SARS seizes illicit cigarettes worth R6 million


The South African Revenue Service (SARS) has seized illicit cigarettes from a number of Cape Town traders valued at R6 million.

The SARS Customs National Rapid Response Team, together with the South African Police Service (SAPS), seized the consignment on Thursday.

In a statement, the revenue collector said the raid saw 443 master cases, each containing 50 cartons of various brands of cigarettes, seized in the intelligence-driven operation.

SARS said the operation was part of its heightened focus on illicit trade in cigarettes and tobacco products to protect the local industry and broader economy.
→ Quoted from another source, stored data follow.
/-- A restore's installation completes (R217): the parcel is FROZEN and drained, or nothing is installed (R218). -/
def restoreEnd (s : State) (k : Nat) : State :=
  match tabGet s.pc.saves k with
  | none => s
  | some v =>
    match v.restore, flightGet s v.packet with
    | true, some f =>
      let s := flightApplied { s with pc := { s.pc with saves := tabErase s.pc.saves k } } v.packet
      match restoreCheck s f.p with
      | (.ok, some i) =>
        match restoreInstall s k v.slot (restoreMap f.p) i with
        | (.ok, t, m) =>
          pkReply t v.packet .ok (leBytes 2 (parGet t k).edition ++ leBytes 2 m.length) (contextMap m)
        | (st, _, _) => restoreFail s v.packet st
      | (st, _) => restoreFail s v.packet st
    | _, _ => s

/-- RESTORE_INSTALL_COMPLETE (R217). -/
def execRestoreInstallComplete (parcel : Nat) (s : State) : Res := .next (restoreEnd s parcel)

end Sys2Proof.Machine
end

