-- ==== Sys2Proof/Machine/Dispatch.lean ====
section
/-! DEFINITION. Every command's meaning: one arm per constructor of Instr, each one call. -/
namespace Sys2Proof.Machine
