/-- TO_PAGE_CONVERSION_END: FORM becomes PAGE over the same table, words already set in it stay, its overlays are freed and its
conversion is over, event 231 (R259). -/
def toPageEnds : Prop := ∀ q s,
  (∀ p, qForm (dirGet s q) = formToPage → tabGet s.atl.tabs (qTable (dirGet s q)) = some p →
    gives (.toPageConversionEnd q) s fun t => qForm (dirGet t q) = formPage ∧ qTable (dirGet t q) = qTable (dirGet s q) ∧
      qNs (dirGet t q) = qNs (dirGet s q) ∧ (∀ i w, tabGet p.words i = some w → wDie w ≠ 0x3FC → pageWord t q i = w) ∧
      (∀ o ∈ t.atl.overlays, o.2.quad ≠ q) ∧ (∀ c ∈ t.atl.convs, c.quad ≠ q) ∧ evPending t 231 = true) ∧
  (qForm (dirGet s q) ≠ formToPage → gives (.toPageConversionEnd q) s fun t => t = s)

/-- TO_SHEET_CONVERSION_END: with every page word 3FCh the quadrangle is SHEET and its table free, event 231; after more than 4,096
written tiles the conversion is abandoned to page form; words left after a first pass begin a second (R260). -/
def toSheetEnds : Prop := ∀ q s c p, (s.atl.convs.find? fun c => c.quad == q && !c.toPage) = some c →
  tabGet s.atl.tabs (qTable (dirGet s q)) = some p → foldsOf s q = false →
  (c.writes ≤ 4096 → p.fill = wElse → (∀ e ∈ p.words, wDie e.2 = 0x3FC) → tabSorted s.atl.tabs = true →
    gives (.toSheetConversionEnd q) s fun t => qForm (dirGet t q) = formSheet ∧ qNs (dirGet t q) = qNs (dirGet s q) ∧
      tabGet t.atl.tabs (qTable (dirGet s q)) = none ∧ (∀ x ∈ t.atl.convs, x.quad ≠ q) ∧ evPending t 231 = true) ∧
  (4096 < c.writes → gives (.toSheetConversionEnd q) s fun t => (∀ x ∈ t.atl.convs, x.quad = q → x.toPage = true) ∧
    t.atl.dir = s.atl.dir ∧ t.atl.tabs = s.atl.tabs) ∧
  (∀ sh, c.writes ≤ 4096 → c.pass = 1 → sh < quadTiles / sheetTiles s → tableClear p (sh * sheetTiles s) (sheetTiles s) = false →
    qForm (dirGet s q) = formToSheet → gives (.toSheetConversionEnd q) s fun t => foldsOf t q = true ∧
      ∀ x ∈ s.atl.convs, x.quad = q → { x with pass := x.pass + 1 } ∈ t.atl.convs)

/-- RESURVEY_START: a failing block's valid tiles are copied first (R282); idle while 12 groups can be formed; a victim without a valid
tile has each of its blocks released for erase, and another has the valid tiles of each copied (R275-R277). -/
def resurveys : Prop := ∀ s,
  (∀ m, failing s = some m → gives .resurveyStart s fun t => t = foldOpen (blockEvacuate s m)) ∧
  (failing s = none → s.atl.fmt = none ∨ 12 ≤ hotGroups s ∨ victim s = none → gives .resurveyStart s fun t => t = s) ∧
  ∀ g x, failing s = none → s.atl.fmt ≠ none → hotGroups s < 12 → victim s = some (g, x) →
    (groupValid s x = 0 → gives .resurveyStart s fun t => t = x.members.foldl (fun s m => eraseRelease s m.1 m.2) s) ∧
    (0 < groupValid s x → gives .resurveyStart s fun t => t = foldOpen (x.members.foldl blockEvacuate s))
/-- The victim is a closed group with the fewest valid tiles, of those with as few the one closed first (R275). -/
def victimLeast : Prop := ∀ s g x, victim s = some (g, x) → (g, x) ∈ s.atl.groups ∧ victimOk x = true ∧
  ∀ e ∈ s.atl.groups, victimOk e.2 = true →
    (e.2.members.any fun m => (blkGet s m.1 m.2).role == .data && !(blkGet s m.1 m.2).released) = true →
    groupValid s x < groupValid s e.2 ∨ groupValid s x = groupValid s e.2 ∧ x.closed.getD 0 ≤ e.2.closed.getD 0

/-- WEAR_LEVEL_MOVE: moves go on from a spread over LIMIT, with event 235, down to LIMIT less an eighth; in static mode the youngest group
moves, at most 2 at once; in dynamic mode, and while no moves are wanted, SPREAD alone is set (R278-R280, R304). -/
def wearMoves : Prop := ∀ s, gives .wearLevelMove s fun t => regFld t AT_WEAR 31 16 = min 0xFFFF (wearSpread s) ∧
  let l := max 64 (regFld s AT_WEAR 15 0)
  (l < wearSpread s → t.atl.wearOn = true ∧ (s.atl.wearOn = false → evPending t 235 = true)) ∧
  (wearSpread s ≤ l - l / 8 → t.atl.wearOn = false) ∧
  (l - l / 8 < wearSpread s → wearSpread s ≤ l → t.atl.wearOn = s.atl.wearOn) ∧
  (t.atl.wearOn = false ∨ dynamicWear s = true → t.fl = s.fl ∧ t.atl.dir = s.atl.dir ∧ t.atl.moves = s.atl.moves) ∧
  ∀ k g, t.atl.wearOn = true → dynamicWear s = false → youngest (wearUpdate s) = some (k, g) →
    (wearUpdate s).atl.wearGroups.length < 2 → t.atl.wearGroups = (wearUpdate s).atl.wearGroups ++ [k]

/-- REBUILD_END: when no tile resolves to the lost dies any more, AT_REBUILD.ACTIVE clears with 100 percent, event 229; with no
rebuild nothing happens (R285). -/
def rebuildsEnd : Prop := ∀ s,
  (s.atl.rebuild = none → gives .rebuildEnd s fun t => t = s) ∧
  (s.atl.rebuild ≠ none → (∀ d ∈ rebuildDies s, dieTiles s d = []) → gives .rebuildEnd s fun t => t.atl.rebuild = none ∧
    regBit t AT_REBUILD 31 = false ∧ regFld t AT_REBUILD 29 23 = 100 ∧ regBit t AT_MEDIA_STATE 29 = false ∧ evPending t 229 = true)

/-- SEALED_ENTRY and SEALED_EXIT (R292, R293). -/
def seals : Prop := ∀ s,
  (sealDue s = true → regBit s AT_MEDIA_STATE 31 = false → gives .sealedEntry s fun t => regBit t AT_MEDIA_STATE 31 = true ∧
    regBit t AT_MEDIA_STATE 30 = true ∧ evPending t 225 = true) ∧
  (sealDue s = false ∨ regBit s AT_MEDIA_STATE 31 = true → gives .sealedEntry s fun t => t = s) ∧
  (regBit s AT_MEDIA_STATE 31 = true → s.atl.reserveUsed = 0 → canForm s 2 = true → gives .sealedExit s fun t =>
    regBit t AT_MEDIA_STATE 31 = false ∧ regBit t AT_MEDIA_STATE 30 = regBit s AT_MEDIA_STATE 30 ∧ evPending t 226 = true) ∧
  (regBit s AT_MEDIA_STATE 31 = false ∨ s.atl.reserveUsed ≠ 0 ∨ canForm s 2 = false → gives .sealedExit s fun t => t = s)

/-- TABLES_BUDGET_WRITE: the budget is kept, at most 262,144; where it falls below the tables in use, and conversions are
enabled, a cold quadrangle starts converting to sheet form (R258, R299). -/
def budgetsWritten : Prop := ∀ v s, gives (.tablesBudgetWrite v) s fun t =>
  regFld t AT_TABLES_BUDGET 18 0 = min 262144 (bitsOf v 18 0) ∧ t.atl.budgetKept = some (min 262144 (bitsOf v 18 0)) ∧
  (s.atl.tabs.length ≤ max (min 262144 (bitsOf v 18 0)) (tablesReserved s + 16) ∨ bitOf s.atl.convertNow 31 = false → t.atl.dir = s.atl.dir ∧ t.atl.convs = s.atl.convs) ∧
  (∀ q, max (min 262144 (bitsOf v 18 0)) (tablesReserved s + 16) < s.atl.tabs.length → bitOf s.atl.convertNow 31 = true →
    coldCandidates s = [q] → s.atl.convs = [] →
    qForm (dirGet t q) = formToSheet ∧ ∃ c ∈ t.atl.convs, c.quad = q ∧ c.toPage = false)
/-- CAPACITY_LO_READ latches the high word of the same count (R308). -/
def capacityReads : Prop := ∀ s, gives .capacityLoRead s fun t =>
  t.out = s.out ++ [.regRead AT_CAPACITY_LO (regRaw s AT_CAPACITY_LO)] ∧ regsSameBut s t [AT_CAPACITY_HI] ∧
    regNat t AT_CAPACITY_HI = (if regBit s AT_MEDIA_STATE 0 then capacity s / 2 ^ 32 else 0) % 2 ^ 32
/-- MAP_LINE_REBUILD_END: the line is whole and what waited goes on; while a journal record it needs can be read from neither copy it
waits; of a line that is whole, nothing (R640, R655). -/
def mapLinesEnd : Prop := ∀ l s,
  (l ∈ s.atl.mapLines → journalKept s ≠ s.atl.journal → gives (.mapLineRebuildEnd l) s fun t => t = s) ∧
  (l ∈ s.atl.mapLines → journalKept s = s.atl.journal → (∀ e ∈ s.cq.tickets, e.2.busy = false) → gives (.mapLineRebuildEnd l) s fun t =>
    t = { s with atl := { s.atl with mapLines := t.atl.mapLines } } ∧ t.atl.mapLines = s.atl.mapLines.filter (· != l)) ∧
  (l ∉ s.atl.mapLines → gives (.mapLineRebuildEnd l) s fun t => t = s)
The revenue service said the involvement of other enforcement agencies reflects government’s approach in which various departments co-operate for a more effective use of resources, greater impact and visibility.

SARS Commissioner Edward Kieswetter said the import of illicit cigarettes and other goods such as clothing and textiles, counterfeit medicines or remedies, as well as second hand motor vehicles, amongst others, destroys local industry and contributes to the shedding of jobs.

“These activities also rob the country of much needed revenue that enables government to deliver basic services to the poor and vulnerable, such as old age pensions, and offer relief to struggling businesses and their employees following the recent riots,” he said in a statement.

Kieswetter said there were also health risks for consumers, as illegally imported cigarettes do not comply with South African health regulations and pose a serious health risk to smokers.

“There is also a strong connection between these activities and international crime syndicates involved in human trafficking, gun-running, drug-smuggling and terrorism.

“SARS has a mandate to facilitate legitimate trade and will not tolerate illicit trade that harms our economy and our people, which is aligned with our strategic objective to make it hard and costly for those who do not comply with our tax and customs and excise legislation,” the Commissioner said.